-- ==== Sys2Proof/Tests/ViewWitness.lean ====
section
/-!
SUPPORT. Reads of BAR0 registers beside the tables of the manual.
-/
namespace Sys2Proof.Tests

set_option Elab.async false

open Sys2Proof.Machine

/-- Table 02-2: the interface version and the stepping; Table 14-1: the nominal increment; R28: reserved offsets and misaligned reads. -/
theorem test_register_reads : State.reset.bar0Read 0x28 false = 0x000100B0 ∧ State.reset.bar0Read 0x10008 true = 0x280000000 ∧
    State.reset.bar0Read 0x2C false = 0 ∧ State.reset.bar0Read 0x4000 true = 0 ∧ State.reset.bar0Read 0x2 false = 2 ^ 32 - 1 ∧
    State.reset.bar0Read 0x4 true = 2 ^ 64 - 1 := by decide +kernel

/-- A vector's message address reads as it was written, and the table's control word is its mask bit. -/
theorem test_msix_reads : ((State.reset.bar0Write 0x2010 true 0xFEE000001).bar0Write 0x201C false 0).bar0Read 0x2010 true = 0xFEE000001 ∧
    ((State.reset.bar0Write 0x201C false 0).bar0Read 0x201C false = 0 ∧ State.reset.bar0Read 0x201C false = 1) := by decide +kernel

end Sys2Proof.Tests
end

section
/-!
SUPPORT. One pseudo-channel of the memory system: what an update of it or of the counters changes, when it is in service, and when R18 lets a planned
pause start on its stack.
-/
namespace Sys2Proof.Machine

/-! ### Updates of one pseudo-channel and of the counters -/

@[simp] theorem State.mapPc_pcs_same (s : State) (p : Fin 128) (f : PseudoChannel → PseudoChannel) :
    (s.mapPc p f).mem.pcs[p.val] = f s.mem.pcs[p.val] := by simp [State.mapPc]

theorem State.mapPc_pcs_ne (s : State) {p q : Fin 128} (h : q ≠ p) (f : PseudoChannel → PseudoChannel) :
    (s.mapPc p f).mem.pcs[q] = s.mem.pcs[q] := by
  have : p.val ≠ q.val := fun e => h (Fin.ext e.symm)
  simp [State.mapPc, Vector.getElem_set_ne, this]

@[simp] theorem State.mapMemCnt_pcs (s : State) (f : MemCounters → MemCounters) : (s.mapMemCnt f).mem.pcs = s.mem.pcs := rfl

theorem State.mapPc_only {ps : List Part} {s t : State} (h : Only ps s t) (hm : Part.memory ∈ ps) (p : Fin 128)
    (f : PseudoChannel → PseudoChannel) : Only ps s (t.mapPc p f) := h.memory hm _ rfl

theorem State.mapMemCnt_only {ps : List Part} {s t : State} (h : Only ps s t) (hm : Part.memory ∈ ps) (f : MemCounters → MemCounters) :
    Only ps s (t.mapMemCnt f) := h.memory hm _ rfl

/-- Only one pseudo-channel and the counters of the memory system change, and no byte. -/
def OnlyPc (p : Fin 128) (s t : State) : Prop := (∀ q : Fin 128, q ≠ p → t.mem.pcs[q] = s.mem.pcs[q]) ∧ Only [.memory] s t

theorem OnlyPc.refl (p : Fin 128) (s : State) : OnlyPc p s s := ⟨fun _ _ => rfl, .refl _ s⟩

theorem OnlyPc.mapPc {p : Fin 128} {s t : State} (h : OnlyPc p s t) (f : PseudoChannel → PseudoChannel) : OnlyPc p s (t.mapPc p f) :=
  ⟨fun q hq => (t.mapPc_pcs_ne hq f).trans (h.1 q hq), State.mapPc_only h.2 (by simp) p f⟩

theorem OnlyPc.mapMemCnt {p : Fin 128} {s t : State} (h : OnlyPc p s t) (f : MemCounters → MemCounters) : OnlyPc p s (t.mapMemCnt f) :=
  ⟨h.1, State.mapMemCnt_only h.2 (by simp) f⟩

/-! ### Service and pauses -/

theorem State.selfRefreshing_eq_false {s : State} (h2 : s.power.cur ≠ .ps2) (h3 : s.power.cur ≠ .ps3) : s.selfRefreshing = false := by
  simp [State.selfRefreshing, h2, h3]

/-- The check with which refresh and retraining leave a pseudo-channel alone fails for one in service. -/
theorem State.pc_inService {s : State} {p : Fin 128} (hr : (s.mem.pcs[p]).state ≠ .retired) (h2 : s.power.cur ≠ .ps2)
    (h3 : s.power.cur ≠ .ps3) : ¬ ((s.pc p).state == .retired || s.selfRefreshing) = true := by
  have : (s.pc p).state ≠ .retired := hr
  simp [this, State.selfRefreshing_eq_false h2 h3]

theorem MemSt.moving_eq_false_iff (m : MemSt) (k : Nat) : m.moving k = false ↔ ∀ ch, m.change = some ch → ch.next ≠ k := by
  cases h : m.change <;> simp [MemSt.moving, h]

/-- R18: no other pause on the stack, and a slack of 25 µs. -/
theorem State.pauseAllowed_iff (s : State) (k : Nat) :
    s.pauseAllowed k = true ↔ (∀ ch, s.mem.change = some ch → ch.next ≠ k) ∧ 25000 ≤ s.slack := by
  simp [State.pauseAllowed, MemSt.moving_eq_false_iff]

end Sys2Proof.Machine
end

section
/-!
SUPPORT. The fabric: the tag that a granule takes (R13, R14), and the transactions that the controllers serve next (R17).
-/
namespace Sys2Proof.Machine

/-! ### Tags -/

/-- A tag belongs to a pool, given by its first tag and its number of tags. -/
def InPool (p : Nat × Nat) (i : Nat) : Prop := p.1 ≤ i ∧ i < p.1 + p.2

theorem firstFree_some {used : List Nat} {i n k : Nat} (h : firstFree used i n = some k) : InPool (i, n) k ∧ k ∉ used := by
  induction n generalizing i with
  | zero => cases h
  | succ n ih =>
    unfold firstFree at h
    split at h
    · obtain ⟨⟨lo, hi⟩, free⟩ := ih h
      dsimp only at lo hi
      exact ⟨⟨by dsimp only; omega, by dsimp only; omega⟩, free⟩
    next free =>
      cases h
      exact ⟨⟨Nat.le_refl _, by simp⟩, by simpa using free⟩

theorem firstFree_none {used : List Nat} {i n k : Nat} (h : firstFree used i n = none) (hk : InPool (i, n) k) : k ∈ used := by
  obtain ⟨lo, hi⟩ := hk
  dsimp only at lo hi
  induction n generalizing i with
  | zero => omega
  | succ n ih =>
    unfold firstFree at h
    split at h
    next taken =>
      rcases Nat.eq_or_lt_of_le lo with rfl | lt
      · simpa using taken
      · exact ih h lt (by omega)
    · cases h

/-- A class takes a free tag of its own reserve, or of the shared pool once its reserve is in use. -/
theorem takeTag_some {used : List Nat} {c : FabClass} {k : Nat} (h : takeTag used c = some k) :
    k ∉ used ∧ (InPool c.reserve k ∨ (InPool sharedPool k ∧ ∀ i, InPool c.reserve i → i ∈ used)) := by
  unfold takeTag at h
  split at h
  next own =>
    cases h
    exact ⟨(firstFree_some own).2, .inl (firstFree_some own).1⟩
  next full => exact ⟨(firstFree_some h).2, .inr ⟨(firstFree_some h).1, fun _ => firstFree_none full⟩⟩

theorem takeTag_none {used : List Nat} {c : FabClass} (h : takeTag used c = none) :
    (∀ i, InPool c.reserve i → i ∈ used) ∧ (∀ i, InPool sharedPool i → i ∈ used) := by
  unfold takeTag at h
  split at h
  · cases h
  next full => exact ⟨fun _ => firstFree_none full, fun _ => firstFree_none h⟩

/-- R16: a frame access with less than 200 µs to its deadline is live. -/
theorem FabReq.cls_promoted {r : FabReq} {ns d : Nat} (hf : r.src.cls = .frame) (hd : r.due = some d) (h : d < ns + 200000) :
    r.cls ns = .live := by simp [FabReq.cls, hd, hf, h]

theorem FabReq.piece_le (r : FabReq) : r.piece ≤ 256 := Nat.le_trans (Nat.min_le_right _ _) (Nat.sub_le _ _)

/-- A requester waits while neither its reserve nor the shared pool has a free tag, else it issues one granule (R13, R14). -/
theorem FabSt.issueOne_cases (f : FabSt) (home : Nat → Nat) (ticks ns : Nat) (r : FabReq) :
    let x := f.issueOne home ticks ns r
    let used (i : Nat) : Prop := ∃ t ∈ f.txns, t.tag = i
    let c := r.cls ns
    (x = (f, some r) ∧ (∀ i, InPool c.reserve i → used i) ∧ (∀ i, InPool sharedPool i → used i)) ∨
    (∃ t : FabTxn, x.1 = { f with txns := f.txns ++ [t] } ∧ t.cls = c ∧ t.role = r.role ∧ t.epoch = r.epoch ∧ t.bytes ≤ 256 ∧ ¬ used t.tag ∧
      (InPool c.reserve t.tag ∨ (InPool sharedPool t.tag ∧ ∀ i, InPool c.reserve i → used i))) := by
  intro x used c
  have mem_tags (i : Nat) : i ∈ f.txns.map FabTxn.tag ↔ used i := List.mem_map
  cases h : takeTag (f.txns.map FabTxn.tag) (r.cls ns) with
  | none =>
    obtain ⟨own, shared⟩ := takeTag_none h
    simp only [mem_tags] at own shared
    exact .inl ⟨by simp only [x, FabSt.issueOne, h], own, shared⟩
  | some k =>
    obtain ⟨free, pool⟩ := takeTag_some h
    simp only [mem_tags] at free pool
    exact .inr ⟨_, by simp only [x, FabSt.issueOne, h]; rfl, rfl, rfl, rfl, r.piece_le, free, pool⟩

/-! ### What is served next -/

theorem firstPerPc_subset {seen : List Nat} {l : List FabTxn} {t : FabTxn} (h : t ∈ firstPerPc seen l) : t ∈ l ∧ t.pc ∉ seen := by
  induction l generalizing seen with
  | nil => cases h
  | cons a l ih =>
    unfold firstPerPc at h
    split at h
    · exact (ih h).imp_left (List.mem_cons_of_mem _)
    next fresh =>
      rcases List.mem_cons.mp h with rfl | h
      · exact ⟨List.mem_cons_self, by simpa using fresh⟩
      · obtain ⟨hm, hs⟩ := ih h
        exact ⟨List.mem_cons_of_mem _ hm, fun e => hs (List.mem_cons_of_mem _ e)⟩

theorem firstPerPc_nodup (seen : List Nat) (l : List FabTxn) : ((firstPerPc seen l).map FabTxn.pc).Nodup := by
  induction l generalizing seen with
  | nil => exact List.nodup_nil
  | cons a l ih =>
    unfold firstPerPc
    split
    · exact ih seen
    · refine List.nodup_cons.mpr ⟨fun h => ?_, ih _⟩
      obtain ⟨t, ht, e⟩ := List.mem_map.mp h
      exact (firstPerPc_subset ht).2 (e ▸ List.mem_cons_self)

/-- In a list ordered by class, the first of each pseudo-channel is of the highest class on it. -/
theorem firstPerPc_highest {seen : List Nat} {l : List FabTxn} (ord : l.Pairwise (fun a b => a.cls.code ≤ b.cls.code))
    {t u : FabTxn} (ht : t ∈ firstPerPc seen l) (hu : u ∈ l) (e : u.pc = t.pc) : t.cls.code ≤ u.cls.code := by
  induction l generalizing seen with
  | nil => cases hu
  | cons a l ih =>
    obtain ⟨first, rest⟩ := List.pairwise_cons.mp ord
    unfold firstPerPc at ht
    split at ht
    next taken =>
      rcases List.mem_cons.mp hu with rfl | hu
      · exact absurd (by simpa [e] using taken) (firstPerPc_subset ht).2
      · exact ih rest ht hu
    · rcases List.mem_cons.mp ht with rfl | ht
      · rcases List.mem_cons.mp hu with rfl | hu
        · exact Nat.le_refl _
        · exact first u hu
      · rcases List.mem_cons.mp hu with rfl | hu
        · exact absurd (e ▸ List.mem_cons_self) (firstPerPc_subset ht).2
        · exact ih rest ht hu

theorem FabSt.mem_inOrder (f : FabSt) (t : FabTxn) : t ∈ f.inOrder ↔ t ∈ f.txns := by
  cases h : t.cls <;> simp [FabSt.inOrder, h]

theorem FabSt.inOrder_pairwise (f : FabSt) : f.inOrder.Pairwise (fun a b => a.cls.code ≤ b.cls.code) := by
  have classes : [FabClass.live, .frame, .bulk, .scrub].Pairwise (fun c d => c.code ≤ d.code) := by decide
  have ofClass {c : FabClass} {t : FabTxn} (h : t ∈ f.txns.filter (fun t => t.cls == c)) : t.cls = c := by
    simpa using (List.mem_filter.mp h).2
  refine List.pairwise_flatMap.mpr ⟨fun c _ => ?_, classes.imp fun le x hx y hy => ?_⟩
  · exact List.pairwise_of_forall_mem_list fun x hx y hy => by rw [ofClass hx, ofClass hy]
  · rw [ofClass hx, ofClass hy]
    exact le

/-- R17: a transaction served next waits, and none of a higher class waits on its pseudo-channel. -/
theorem FabSt.nextServed_highest {f : FabSt} {t : FabTxn} (ht : t ∈ f.nextServed) :
    t ∈ f.txns ∧ ∀ u ∈ f.txns, u.pc = t.pc → t.cls.code ≤ u.cls.code :=
  ⟨(f.mem_inOrder t).mp (firstPerPc_subset ht).1,
   fun u hu e => firstPerPc_highest f.inOrder_pairwise ht ((f.mem_inOrder u).mpr hu) e⟩

theorem FabSt.nextServed_unique {f : FabSt} {t u : FabTxn} (ht : t ∈ f.nextServed) (hu : u ∈ f.nextServed) (e : t.pc = u.pc) : t = u :=
  List.inj_on_of_nodup_map (firstPerPc_nodup [] f.inOrder) ht hu e

theorem FabSt.busy_iff (f : FabSt) (pc : Nat) : f.busy pc = true ↔ ∃ t ∈ f.txns, t.pc = pc ∧ (t.cls = .live ∨ t.cls = .frame) := by
  simp [FabSt.busy, FabClass.deadline]

/-- R24: a transaction of a stale epoch is dropped and logged. -/
theorem State.serveOne_stale {s : State} {t : FabTxn} (h : t.epoch ≠ s.fabEpoch t.role) :
    (s.serveOne t).fab.served = s.fab.served ∧ (s.serveOne t).mgmt.errors.next = (s.mgmt.errors.next + 1) % 2 ^ 32 := by
  unfold State.serveOne
  rw [if_neg h]
  exact ⟨rfl, rfl⟩

end Sys2Proof.Machine
end

section
/-!
SUPPORT. Refresh under the fabric's traffic (R325, R326, Table 12-5), with the laws of the fabric.
-/
namespace Sys2Proof

open Machine

/-- Table 12-5: a refresh of a pseudo-channel in service is postponed or forced under deadline traffic, else issued. -/
theorem execRefreshDue_inService {s : State} {k : Fin 4} {i : Fin 32} (hr : (s.mem.pcs[pcAt k i]).state ≠ .retired)
    (h2 : s.power.cur ≠ .ps2) (h3 : s.power.cur ≠ .ps3) :
    execRefreshDue k i s =
      if s.fab.busy (pcAt k i).val then
        if (s.mem.pcs[pcAt k i]).postponed < 8 then
          .next ((s.mapPc (pcAt k i) (fun y => { y with postponed := y.postponed + 1 })).mapMemCnt
            (fun n => { n with postponed := n.postponed.satInc }))
        else .next (s.mapMemCnt (fun n => { n with forced := n.forced.satInc }))
      else .next (s.mapPc (pcAt k i) (fun y => { y with postponed := y.postponed - 1 })) := by
  unfold execRefreshDue
  exact if_neg (State.pc_inService hr h2 h3)

/-- R326: a count of 6 or more is made up once R18 allows the pause. -/
theorem execMakeUpBurst_allowed {s : State} {k : Fin 4} {i : Fin 32} (hn : 6 ≤ (s.mem.pcs[pcAt k i]).postponed)
    (h : s.pauseAllowed k.val = true) :
    execMakeUpBurst k i s =
      .next ((s.mapPc (pcAt k i) (fun y => { y with postponed := 0 })).mapMemCnt (fun n => { n with bursts := n.bursts.satInc })) := by
  have hn' : 6 ≤ (s.pc (pcAt k i)).postponed := hn
  simp [execMakeUpBurst, hn', h]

+---+

» What the task requires
Would you please copy exactly the part of the entries above that begins at the line containing "let x := f.issueOne home ticks ns r" and ends at the line containing "class on it. -/", both lines included?

» Result of the exercise
    let x := f.issueOne home ticks ns r
    let used (i : Nat) : Prop := ∃ t ∈ f.txns, t.tag = i
    let c := r.cls ns
    (x = (f, some r) ∧ (∀ i, InPool c.reserve i → used i) ∧ (∀ i, InPool sharedPool i → used i)) ∨
    (∃ t : FabTxn, x.1 = { f with txns := f.txns ++ [t] } ∧ t.cls = c ∧ t.role = r.role ∧ t.epoch = r.epoch ∧ t.bytes ≤ 256 ∧ ¬ used t.tag ∧
      (InPool c.reserve t.tag ∨ (InPool sharedPool t.tag ∧ ∀ i, InPool c.reserve i → used i))) := by
  intro x used c
  have mem_tags (i : Nat) : i ∈ f.txns.map FabTxn.tag ↔ used i := List.mem_map
  cases h : takeTag (f.txns.map FabTxn.tag) (r.cls ns) with
  | none =>
    obtain ⟨own, shared⟩ := takeTag_none h
    simp only [mem_tags] at own shared
    exact .inl ⟨by simp only [x, FabSt.issueOne, h], own, shared⟩
  | some k =>
    obtain ⟨free, pool⟩ := takeTag_some h
    simp only [mem_tags] at free pool
    exact .inr ⟨_, by simp only [x, FabSt.issueOne, h]; rfl, rfl, rfl, rfl, r.piece_le, free, pool⟩

/-! ### What is served next -/

theorem firstPerPc_subset {seen : List Nat} {l : List FabTxn} {t : FabTxn} (h : t ∈ firstPerPc seen l) : t ∈ l ∧ t.pc ∉ seen := by
  induction l generalizing seen with
  | nil => cases h
  | cons a l ih =>
    unfold firstPerPc at h
    split at h
    · exact (ih h).imp_left (List.mem_cons_of_mem _)
    next fresh =>
      rcases List.mem_cons.mp h with rfl | h
      · exact ⟨List.mem_cons_self, by simpa using fresh⟩
      · obtain ⟨hm, hs⟩ := ih h
        exact ⟨List.mem_cons_of_mem _ hm, fun e => hs (List.mem_cons_of_mem _ e)⟩

theorem firstPerPc_nodup (seen : List Nat) (l : List FabTxn) : ((firstPerPc seen l).map FabTxn.pc).Nodup := by
  induction l generalizing seen with
  | nil => exact List.nodup_nil
  | cons a l ih =>
    unfold firstPerPc
    split
    · exact ih seen
    · refine List.nodup_cons.mpr ⟨fun h => ?_, ih _⟩
      obtain ⟨t, ht, e⟩ := List.mem_map.mp h
      exact (firstPerPc_subset ht).2 (e ▸ List.mem_cons_self)

/-- In a list ordered by class, the first of each pseudo-channel is of the highest class on it. -/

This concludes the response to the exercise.